Let's take a look at some of the critical ideas about performance in OpenResty programming.

Theory 1: Processing requests should be short, simple, and fast

OpenResty is a web server, so it often handles 1,000+, 10,000+, or even 100,000+ client requests simultaneously. Therefore, to achieve the highest overall performance, we must ensure that individual requests are processed quickly and that various resources, such as memory, are recovered.

• The "short" mentioned here means that the request life cycle should be short so as not to take up resources for a long time without releasing them; even for long connections, a threshold of time or number of requests should be set to release resources regularly.
• The second "simple" refers to doing only one thing in an API. Break up complex business logic into multiple APIs and keep the code simple.
• Finally, "fast" means don't block the main thread and don't run too many CPU operations. Even if you have to do so, don't forget to work with other methods we introduced in the last article.

This architectural consideration is not only suitable for OpenResty, but also for further development languages and platforms, so I hope you can understand and think about it carefully.
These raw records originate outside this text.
-- ==== Sys2Proof/Certificates/Slice0/Obligations.lean ====
section
/-!
DEFINITION. The statements for the provers: what the machine does at each command, what each command leaves as it was, and what holds of
every step. Each names the rules it follows.
-/

open Sys2Proof Sys2Proof.Machine

/-- A step with a command at the front of the queue is that command on the queue's rest; on an empty queue one cycle passes (log entry 4). -/
def Obligations.StepTakesFront : Prop :=
  ∀ (c : Instr) (rest : List Instr) (s : State),
    step { s with pending := c :: rest } = exec c { s with pending := rest } ∧
    (s.pending = [] → step s = .next (tick s))

/-- Every command answers a next state, whatever the state and its operands; every step takes the front command and counts one; running the block for as many steps as commands wait ends with none waiting. -/
def Obligations.QueueDrains : Prop :=
  (∀ (c : Instr) (s : State), ∃ t, exec c s = .next t ∧ t.pending = s.pending ∧ t.cyc = s.cyc + 1) ∧
  ∀ s : State, (∃ t, step s = .next t ∧ t.pending = s.pending.tail ∧ t.cyc = s.cyc + 1) ∧
    ∃ t, Host.Core.run Sys2Proof.core s.pending.length s = .next t ∧ t.pending = [] ∧ t.cyc = s.cyc + s.pending.length

/-- An invariant every step keeps: the pins agree with the registers they follow (R374, R391). -/
def Obligations.PinsFollowKept : Prop :=
  ∀ s t : State, step s = .next t → PinsFollow t ∧
    rd RED_ALARM.hold 0 t = b2n (rdB HRED.hold 0 t)

/-- An invariant every step keeps: a source is remembered as an edge only while its line is high (R380). -/
def Obligations.SeenHighKept : Prop :=
  ∀ s t : State, step s = .next t → SeenHigh t

/-- Every register field reads its Reset column after power-on reset (R13); fused and strapped fields have the values of log entry 3. -/
def Obligations.ResetColumn : Prop :=
  (∀ (f : Fld) (i : Nat), rd f i State.reset = f.rst.value i) ∧ rd GLB_DEVICE_ID.device_id 0 State.reset = 0x1024 ∧
  rd GLB_VENDOR_ID.vendor_id 0 State.reset = 0x7A41 ∧ rd ADM_CTRL.port_limit_pct 0 State.reset = 75 ∧
  rd PRT_PORT_CFG.max_frame 5 State.reset = 1518 ∧ rd INTC_CORE.pmr 2 State.reset = 16

/-- The rest of the state after power-on reset, and that the invariants hold in it. -/
def Obligations.ResetState : Prop :=
  (∀ (c : Cnt) (i : Nat), cnt c i State.reset = 0 ∧ snapOf c i State.reset = 0) ∧
  (∀ (l : Lst) (i : Nat), getL l i State.reset = []) ∧ State.reset.tbl = [] ∧ State.reset.telFifo = [] ∧ State.reset.evtRing = [] ∧
  State.reset.recs = [] ∧ State.reset.pending = [] ∧ State.reset.pins = ⟨true, true, true, true⟩ ∧
  PinsFollow State.reset ∧ SeenHigh State.reset

/-- NARROW_ACCESS and UNMAPPED_ACCESS (R6, R8): what is answered, counted and logged, and that nothing else changes. -/
def Obligations.RefusedAddresses : Prop :=
  ∀ (a : Access) (addr : Nat) (write : Bool) (s : State), Direct a s →
    (Gives (.narrowAccess a addr write) s (fun t => ErrorLogged addr 1 write s t ∧ t.telFifo = s.telFifo ∧ t.out = (if write then s.out else s.out ++ [⟨.busRead, auditPath a.path, [addr, 0]⟩]) ∧
        (a.path ≠ .core → Frame errFlds [] [(cnt_GLB_access_errors, 0)] s t) ∧ Frame (errFlds ++ logFlds) logLists [(cnt_GLB_access_errors, 0)] s t)) ∧
    (aligned addr = true → locate addr s = .none_ →
      Gives (.unmappedAccess a addr write) s (fun t => ErrorLogged addr 2 write s t ∧ t.telFifo = s.telFifo ∧ t.out = (if write then s.out else s.out ++ [⟨.busRead, auditPath a.path, [addr, 0]⟩]) ∧
        (a.path ≠ .core → Frame errFlds [] [(cnt_GLB_access_errors, 0)] s t) ∧ Frame (errFlds ++ logFlds) logLists [(cnt_GLB_access_errors, 0)] s t))

/-- SNAPSHOT and SNAP_ALL (R15, R495): the copies that register reads return, and that live counters go on. -/
def Obligations.Snapshots : Prop :=
  ∀ (a : Access) (blk sl : Nat) (s : State),
    (blk < 16 → Accepted a (snapReg blk) 0 0xFFFFFFFF 1 s →
      Gives (.snapshot a blk sl) s (fun t => Snapped (fun c _ => ((snapBlocks.map (·.2)).getD blk []).any (fun d => d.id == c.id)) s t ∧ Silent s t)) ∧
    (sl < 16 → rd PWR_SLICE.state sl s ≠ 1 → Accepted a rSLC_SNAPSHOT sl 0xFFFFFFFF 1 s → by16 sl s = false →
      Gives (.snapshot a 16 sl) s (fun t => Snapped (fun c i => cntsSLC.any (fun d => d.id = c.id && i / d.per = sl)) s t ∧ Silent s t)) ∧
    (Accepted a rTEL_SNAP_ALL 0 0xFFFFFFFF 1 s → Gives (.snapAll a) s (fun t => Snapped (fun _ _ => true) s t ∧ Silent s t))

/-- REGISTER_WRITE (R9, R446, R447) on an RW, a W1C and an RO register, and by a role that may not write. -/
def Obligations.WriteByAccessCode : Prop :=
  ∀ (a : Access) (v : Nat) (s : State), [0, 1, 2, 3].all (fun k => rd CFG_CS_W4.state k s ≠ 2) = true →
    (Accepted a rGLB_SCRATCH 0 0xFFFFFFFF (v % 2 ^ 32) s →
      Gives (.registerWrite a 0x28 v) s (fun t => rd GLB_SCRATCH.scratch 0 t = v % 2 ^ 32 ∧ Silent s t ∧
        Frame [(GLB_SCRATCH.scratch, 0), (HAUD.tail, 0)] [(LAUD.cap, rd HAUD.tail 0 s), (LCX.sent, 0)] [] s t)) ∧
    (Accepted a rFAB_EVT 0 0xFFFFFFFF (v % 2 ^ 32) s → (∀ f ∈ rFAB_EVT.fields, rd f 0 s < 2) →
      Gives (.registerWrite a 0xA00008 v) s (fun t =>
        ∀ f ∈ rFAB_EVT.fields, rd f 0 t = if part f (v % 2 ^ 32) = 1 then 0 else rd f 0 s)) ∧
    (Accepted a rGLB_DEVICE_ID 0 0xFFFFFFFF (v % 2 ^ 32) s →
      Gives (.registerWrite a 0 v) s (fun t => Frame [(HAUD.tail, 0)] [(LAUD.cap, rd HAUD.tail 0 s), (LCX.sent, 0)] [] s t)) ∧
    (Direct a s → accRole a s = some 0 → rd CFG_BOOT_STATUS.state 0 s ≠ 2 →
      Gives (.registerWrite a 0x28 v) s (fun t => rd GLB_SCRATCH.scratch 0 t = rd GLB_SCRATCH.scratch 0 s ∧
        ErrorLogged 0x28 3 true s t ∧ cnt cnt_ACC_denied 0 t = (cnt cnt_ACC_denied 0 s + 1) % 2 ^ 64)) ∧
    (a.path = .core → rd HRED.gap 0 s ≠ 0 → rd RED_CX_STATUS.mode 0 s ≠ 2 → Gives (.registerWrite a 0x28 v) s (fun t =>
        getL LCX.held 0 t = getL LCX.held 0 s ++ [0, a.who, 0x28, 0xFFFFFFFF, v] ∧ Silent s t ∧ Frame [] [(LCX.held, 0)] [] s t)) ∧
    (a.path = .pcie → pcieOn s = false → Gives (.registerWrite a 0x28 v) s (fun t => Silent s t ∧ Frame [] [] [] s t))
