theorem exec_csTimeTrigger (k : Nat) (s : State) : exec (.csTimeTrigger k) s = .next (settle s (csTimer k s)) := rfl

theorem exec_csCommitPoint (k : Nat) (s : State) : exec (.csCommitPoint k) s = .next (settle s (csNote (csPoint k s))) := rfl

theorem exec_flashRead (a : Access) (s : State) : exec (.flashRead a) s = .next (settle s (regWrite a rCFG_FLASH_CMD 0 1 s)) := rfl

theorem exec_flashProgram (a : Access) (s : State) : exec (.flashProgram a) s = .next (settle s (regWrite a rCFG_FLASH_CMD 0 2 s)) := rfl

theorem exec_flashErase4k (a : Access) (s : State) : exec (.flashErase4k a) s = .next (settle s (regWrite a rCFG_FLASH_CMD 0 3 s)) := rfl

theorem exec_flashErase64k (a : Access) (s : State) : exec (.flashErase64k a) s = .next (settle s (regWrite a rCFG_FLASH_CMD 0 4 s)) := rfl

theorem exec_flashCommandDone (res : Nat) (bytes : List Nat) (s : State) : exec (.flashCommandDone res bytes) s = .next (settle s (flashDone res bytes s)) := rfl

theorem exec_hello (m : MgmtMsg) (s : State) : exec (.hello m) s = .next (settle s (mgmtRequest 1 m ⟨true, []⟩ s)) := rfl

theorem exec_proof (m : MgmtMsg) (s : State) : exec (.proof m) s = .next (settle s (mgmtRequest 3 m ⟨true, []⟩ s)) := rfl

theorem exec_close (m : MgmtMsg) (s : State) : exec (.close m) s = .next (settle s (mgmtRequest 6 m ⟨true, []⟩ s)) := rfl

theorem exec_sessionIdleTimeout (i : Nat) (s : State) : exec (.sessionIdleTimeout i) s = .next (settle s (sessIdleOut i s)) := rfl

theorem exec_credentialLockEnd (cred : Nat) (s : State) : exec (.credentialLockEnd cred) s = .next (settle s (lockEnd cred s)) := rfl

theorem exec_makerGrant (a : Access) (minutes : Nat) (s : State) : exec (.makerGrant a minutes) s = .next (settle s (regWrite a rACC_MAKER_GRANT 0 (fieldWord ACC_MAKER_GRANT.minutes minutes + fieldWord ACC_MAKER_GRANT.grant 1) s)) := rfl

theorem exec_makerRevoke (a : Access) (s : State) : exec (.makerRevoke a) s = .next (settle s (fldWrite a rACC_MAKER_GRANT ACC_MAKER_GRANT.revoke 0 1 s)) := rfl

theorem exec_makerGrantExpiry (s : State) : exec (.makerGrantExpiry) s = .next (settle s (grantExpiry s)) := rfl

theorem exec_programInstallerSlot (a : Access) (s : State) : exec (.programInstallerSlot a) s = .next (settle s (regWrite a rACC_FUSE_CMD 0 (fieldWord ACC_FUSE_CMD.op 1) s)) := rfl

theorem exec_programMakerFuse (a : Access) (addr : Nat) (s : State) : exec (.programMakerFuse a addr) s = .next (settle s (regWrite a rACC_FUSE_CMD 0 (fieldWord ACC_FUSE_CMD.op 2 + fieldWord ACC_FUSE_CMD.fuse_addr addr) s)) := rfl

theorem exec_auditRecordWrite (lag bad : Nat) (s : State) : exec (.auditRecordWrite lag bad) s = .next (settle s (auditWrite lag bad s)) := rfl

theorem exec_idcode (s : State) : exec (.idcode) s = .next (settle s (tapIdcode s)) := rfl

theorem exec_tapRegRead (addr : Nat) (s : State) : exec (.tapRegRead addr) s = .next (settle s (tapRead addr s)) := rfl

theorem exec_traceRead (s : State) : exec (.traceRead) s = .next (settle s (tapTrace s)) := rfl

theorem exec_bypass (s : State) : exec (.bypass) s = .next (settle s (tapSelect 0xFF s)) := rfl

theorem exec_extest (cells : List Nat) (s : State) : exec (.extest cells) s = .next (settle s (tapBoundary 0 1 cells s)) := rfl

theorem exec_samplePreload (cells : List Nat) (s : State) : exec (.samplePreload cells) s = .next (settle s (tapBoundary 2 0 cells s)) := rfl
Theory 2: Avoid generating intermediate data

Avoiding useless data in the intermediate process is arguably the most dominant optimization theory in OpenResty programming. Let's look at a small example to explain useless data in the intermediate process.

$ resty -e 'local s= "hello"
s = s .. " world"
s = s .. "!"
print(s)
'

In this code snippet, we did several splicing operations on the s variable to get the result hello world!. But only the final hello world! state of s is useful. The initial value of s and the intermediate assignments are all intermediate data that should be generated as little as possible.

The reason is that these temporary data will bring initialization and GC performance loss. Do not underestimate these losses; if this appears in hot code such as loops, the performance will be obviously degraded. I will also explain this later with a string example.

strings are immutable

Now, back to the subject of this article, string. Here, I'm highlighting the fact that strings are immutable in Lua.

Of course, this doesn't mean that strings can't be spliced, modified, etc., but when we modify a string, we don't change the original string but create a new string object and change the reference to the string. So naturally, if the original string does not have any other references, it will be recovered by Lua's GC (garbage collection).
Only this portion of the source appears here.